Pianist and teacher John Perry, fewer than two months removed from an 80th Birthday Celebration Recital at Carnegie Hall, brought the second annual Paderewski Festival to a close with a program of superbly-played works of Mozart, Paderewski, Beethoven, and Schubert. This final performance of the festival took place in the auditorium of the North Carolina Museum of Art.

Perry’s playing is never flamboyant; he simply sits down at the piano and plays with a quiet stance, his fingers needing no head-shaking, upturned face with closed eyes, or dramatic arm gestures to produce a wide palette of colors from his instrument. He began with Mozart’s Sonata in B-flat, K. 333, a sonata unique for having a cadenza built into it. Perhaps Mozart had in mind making it a concerto, but decided he didn’t need an orchestra for it. Perry’s playing was graceful and sparkling, his tempi just right.

Next came three pieces by Ignacy Jan Paderewski (1860-1941), surely the world’s only person to be an internationally famous pianist and the prime minister of his country (Poland). His compositions are not widely known, save for the ubiquitous “Menuet in G” from Humoresques de concert, Op. 14; Perry included this piece, preceding it by Paderewski’s Opus 1, the “Menuet in G minor”, and the Elegy for Piano, Op. 4. The G minor menuet is really more of a “theme and variations” work, its tonal language ranging from its Baroque-like beginning to its Chopinesque right-hand filigree passages. The elegy also invokes the spirit of Chopin in its melody-with-accompaniment beginning and closing sections, separated by big chordal, hymn-like strains. Unlike the rest of the program that he played from memory, Perry used scores for these works, but only after having to reverse the music rack, which his colleague, pianist and professor Adam Wibrowski, had purposely installed backwards in a performers-only joke. After that light-hearted beginning, Paderewski’s three works were given idiomatic treatments that the late master would have enjoyed as much as the audience in the NC Museum of Arts auditorium.

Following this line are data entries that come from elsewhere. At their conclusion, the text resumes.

-- ==== Sys2Proof/Laws/State.lean ====
section
/-! SUPPORT. For each named update of the state, the fields that it leaves as they are. -/

namespace Sys2Proof.Machine

variable (s : State)

/-! ## `State.setCoach` -/
@[simp] theorem State.setCoach_powered (k : Nat) (c : Coach) : (s.setCoach k c).powered = s.powered := rfl
@[simp] theorem State.setCoach_heldInReset (k : Nat) (c : Coach) : (s.setCoach k c).heldInReset = s.heldInReset := rfl
@[simp] theorem State.setCoach_stepFuse (k : Nat) (c : Coach) : (s.setCoach k c).stepFuse = s.stepFuse := rfl
@[simp] theorem State.setCoach_clusterEn (k : Nat) (c : Coach) : (s.setCoach k c).clusterEn = s.clusterEn := rfl
@[simp] theorem State.setCoach_nvClusterEn (k : Nat) (c : Coach) : (s.setCoach k c).nvClusterEn = s.nvClusterEn := rfl
@[simp] theorem State.setCoach_moduleNo (k : Nat) (c : Coach) : (s.setCoach k c).moduleNo = s.moduleNo := rfl
@[simp] theorem State.setCoach_time (k : Nat) (c : Coach) : (s.setCoach k c).time = s.time := rfl
@[simp] theorem State.setCoach_cyc (k : Nat) (c : Coach) : (s.setCoach k c).cyc = s.cyc := rfl
@[simp] theorem State.setCoach_issued (k : Nat) (c : Coach) : (s.setCoach k c).issued = s.issued := rfl
@[simp] theorem State.setCoach_mem (k : Nat) (c : Coach) : (s.setCoach k c).mem = s.mem := rfl
@[simp] theorem State.setCoach_backing (k : Nat) (c : Coach) : (s.setCoach k c).backing = s.backing := rfl
@[simp] theorem State.setCoach_l2 (k : Nat) (c : Coach) : (s.setCoach k c).l2 = s.l2 := rfl
@[simp] theorem State.setCoach_collapse (k : Nat) (c : Coach) : (s.setCoach k c).collapse = s.collapse := rfl
@[simp] theorem State.setCoach_poison (k : Nat) (c : Coach) : (s.setCoach k c).poison = s.poison := rfl
@[simp] theorem State.setCoach_ctl (k : Nat) (c : Coach) : (s.setCoach k c).ctl = s.ctl := rfl
@[simp] theorem State.setCoach_rf (k : Nat) (c : Coach) : (s.setCoach k c).rf = s.rf := rfl
@[simp] theorem State.setCoach_sreg (k : Nat) (c : Coach) : (s.setCoach k c).sreg = s.sreg := rfl
@[simp] theorem State.setCoach_preg (k : Nat) (c : Coach) : (s.setCoach k c).preg = s.preg := rfl
@[simp] theorem State.setCoach_sp (k : Nat) (c : Coach) : (s.setCoach k c).sp = s.sp := rfl
@[simp] theorem State.setCoach_tags (k : Nat) (c : Coach) : (s.setCoach k c).tags = s.tags := rfl
@[simp] theorem State.setCoach_allocCtr (k : Nat) (c : Coach) : (s.setCoach k c).allocCtr = s.allocCtr := rfl
@[simp] theorem State.setCoach_allocs (k : Nat) (c : Coach) : (s.setCoach k c).allocs = s.allocs := rfl
@[simp] theorem State.setCoach_fwds (k : Nat) (c : Coach) : (s.setCoach k c).fwds = s.fwds := rfl
@[simp] theorem State.setCoach_l1 (k : Nat) (c : Coach) : (s.setCoach k c).l1 = s.l1 := rfl
@[simp] theorem State.setCoach_icache (k : Nat) (c : Coach) : (s.setCoach k c).icache = s.icache := rfl
@[simp] theorem State.setCoach_inflight (k : Nat) (c : Coach) : (s.setCoach k c).inflight = s.inflight := rfl
@[simp] theorem State.setCoach_contention (k : Nat) (c : Coach) : (s.setCoach k c).contention = s.contention := rfl
@[simp] theorem State.setCoach_tlb (k : Nat) (c : Coach) : (s.setCoach k c).tlb = s.tlb := rfl
@[simp] theorem State.setCoach_wcache (k : Nat) (c : Coach) : (s.setCoach k c).wcache = s.wcache := rfl
@[simp] theorem State.setCoach_replicas (k : Nat) (c : Coach) : (s.setCoach k c).replicas = s.replicas := rfl
@[simp] theorem State.setCoach_savers (k : Nat) (c : Coach) : (s.setCoach k c).savers = s.savers := rfl
@[simp] theorem State.setCoach_encodings (k : Nat) (c : Coach) : (s.setCoach k c).encodings = s.encodings := rfl
@[simp] theorem State.setCoach_slotRows (k : Nat) (c : Coach) : (s.setCoach k c).slotRows = s.slotRows := rfl
@[simp] theorem State.setCoach_orphans (k : Nat) (c : Coach) : (s.setCoach k c).orphans = s.orphans := rfl
@[simp] theorem State.setCoach_wgs (k : Nat) (c : Coach) : (s.setCoach k c).wgs = s.wgs := rfl
@[simp] theorem State.setCoach_launches (k : Nat) (c : Coach) : (s.setCoach k c).launches = s.launches := rfl
@[simp] theorem State.setCoach_hitchCp (k : Nat) (c : Coach) : (s.setCoach k c).hitchCp = s.hitchCp := rfl
@[simp] theorem State.setCoach_rounds (k : Nat) (c : Coach) : (s.setCoach k c).rounds = s.rounds := rfl
@[simp] theorem State.setCoach_rings (k : Nat) (c : Coach) : (s.setCoach k c).rings = s.rings := rfl
@[simp] theorem State.setCoach_taskq (k : Nat) (c : Coach) : (s.setCoach k c).taskq = s.taskq := rfl
@[simp] theorem State.setCoach_joinLog (k : Nat) (c : Coach) : (s.setCoach k c).joinLog = s.joinLog := rfl
@[simp] theorem State.setCoach_parts (k : Nat) (c : Coach) : (s.setCoach k c).parts = s.parts := rfl
@[simp] theorem State.setCoach_waitingRecs (k : Nat) (c : Coach) : (s.setCoach k c).waitingRecs = s.waitingRecs := rfl
@[simp] theorem State.setCoach_raised (k : Nat) (c : Coach) : (s.setCoach k c).raised = s.raised := rfl
@[simp] theorem State.setCoach_slotCalls (k : Nat) (c : Coach) : (s.setCoach k c).slotCalls = s.slotCalls := rfl
@[simp] theorem State.setCoach_drayLast (k : Nat) (c : Coach) : (s.setCoach k c).drayLast = s.drayLast := rfl
@[simp] theorem State.setCoach_drays (k : Nat) (c : Coach) : (s.setCoach k c).drays = s.drays := rfl
@[simp] theorem State.setCoach_stoppedDrays (k : Nat) (c : Coach) : (s.setCoach k c).stoppedDrays = s.stoppedDrays := rfl
@[simp] theorem State.setCoach_copies (k : Nat) (c : Coach) : (s.setCoach k c).copies = s.copies := rfl
@[simp] theorem State.setCoach_hcasts (k : Nat) (c : Coach) : (s.setCoach k c).hcasts = s.hcasts := rfl
@[simp] theorem State.setCoach_lics (k : Nat) (c : Coach) : (s.setCoach k c).lics = s.lics := rfl
@[simp] theorem State.setCoach_mmas (k : Nat) (c : Coach) : (s.setCoach k c).mmas = s.mmas := rfl
@[simp] theorem State.setCoach_xacts (k : Nat) (c : Coach) : (s.setCoach k c).xacts = s.xacts := rfl
@[simp] theorem State.setCoach_packets (k : Nat) (c : Coach) : (s.setCoach k c).packets = s.packets := rfl
@[simp] theorem State.setCoach_localReplies (k : Nat) (c : Coach) : (s.setCoach k c).localReplies = s.localReplies := rfl
@[simp] theorem State.setCoach_settling (k : Nat) (c : Coach) : (s.setCoach k c).settling = s.settling := rfl
@[simp] theorem State.setCoach_rankCache (k : Nat) (c : Coach) : (s.setCoach k c).rankCache = s.rankCache := rfl
@[simp] theorem State.setCoach_ports (k : Nat) (c : Coach) : (s.setCoach k c).ports = s.ports := rfl
@[simp] theorem State.setCoach_portmap (k : Nat) (c : Coach) : (s.setCoach k c).portmap = s.portmap := rfl
@[simp] theorem State.setCoach_qpErr (k : Nat) (c : Coach) : (s.setCoach k c).qpErr = s.qpErr := rfl
@[simp] theorem State.setCoach_conns (k : Nat) (c : Coach) : (s.setCoach k c).conns = s.conns := rfl
@[simp] theorem State.setCoach_pfcSel (k : Nat) (c : Coach) : (s.setCoach k c).pfcSel = s.pfcSel := rfl
@[simp] theorem State.setCoach_responses (k : Nat) (c : Coach) : (s.setCoach k c).responses = s.responses := rfl
@[simp] theorem State.setCoach_pfc (k : Nat) (c : Coach) : (s.setCoach k c).pfc = s.pfc := rfl
@[simp] theorem State.setCoach_pwr (k : Nat) (c : Coach) : (s.setCoach k c).pwr = s.pwr := rfl
@[simp] theorem State.setCoach_inrush (k : Nat) (c : Coach) : (s.setCoach k c).inrush = s.inrush := rfl
@[simp] theorem State.setCoach_carve (k : Nat) (c : Coach) : (s.setCoach k c).carve = s.carve := rfl
@[simp] theorem State.setCoach_ckptBusy (k : Nat) (c : Coach) : (s.setCoach k c).ckptBusy = s.ckptBusy := rfl
@[simp] theorem State.setCoach_ckptErr (k : Nat) (c : Coach) : (s.setCoach k c).ckptErr = s.ckptErr := rfl
@[simp] theorem State.setCoach_att (k : Nat) (c : Coach) : (s.setCoach k c).att = s.att := rfl
@[simp] theorem State.setCoach_errCnt (k : Nat) (c : Coach) : (s.setCoach k c).errCnt = s.errCnt := rfl
@[simp] theorem State.setCoach_errLog (k : Nat) (c : Coach) : (s.setCoach k c).errLog = s.errLog := rfl
@[simp] theorem State.setCoach_cur (k : Nat) (c : Coach) : (s.setCoach k c).cur = s.cur := rfl
@[simp] theorem State.setCoach_agenda (k : Nat) (c : Coach) : (s.setCoach k c).agenda = s.agenda := rfl
@[simp] theorem State.setCoach_turn (k : Nat) (c : Coach) : (s.setCoach k c).turn = s.turn := rfl
@[simp] theorem State.setCoach_free (k : Nat) (c : Coach) : (s.setCoach k c).free = s.free := rfl
@[simp] theorem State.setCoach_uid (k : Nat) (c : Coach) : (s.setCoach k c).uid = s.uid := rfl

A late sonata by Beethoven followed – his Sonata in A-flat, Op. 110. Perry clearly understands this work intimately, playing it as an extended improvisation. Beethoven’s dream-like score flits from one idea to another, from one key to another, like a musical revolving door, his ideas pouring out too fast to be held down. In Perry’s hands, the opening “Moderato cantabile molto espressivo” sang, the “Allegro molto” was impetuous, the “Adagio ma non troppo” elegiac. The closing fugue is the Beethoven of the 9th Symphony: after the fugal exposition, the composer suddenly returns to motifs of the earlier movements before we’re back in the fugue again – but this time, it’s upside-down, its subject inverted. It’s no easy task to make sense of this score, but Perry’s interpretation succeeded.

Following intermission, the recital concluded with another sontata – this time by Schubert – his Sonata in B-flat, D. 960. As idiomatic of Schubert’s music as the Mozart and Beethoven sonatas are of theirs, the four movements of D. 960 were a fit vehicle for Perry’s mastery of the piano’s sounds. His pedaling produced myriads of color while his control of dynamics brought the delicate pianissimos so evident in the first and third movements and the thundering fortissimos of the concluding Allegro.

The audience of some 100 responded with a standing ovation and shouts of “bravo!”  Perry, after several bows, apologized for not offering an encore because, as he said, “If I play any more, I’ll miss my flight!”  One hopes that wider-ranging publicity for the next Paderewski Festival will bring larger audiences to hear the outstanding performances that have characterized the first two years of this event.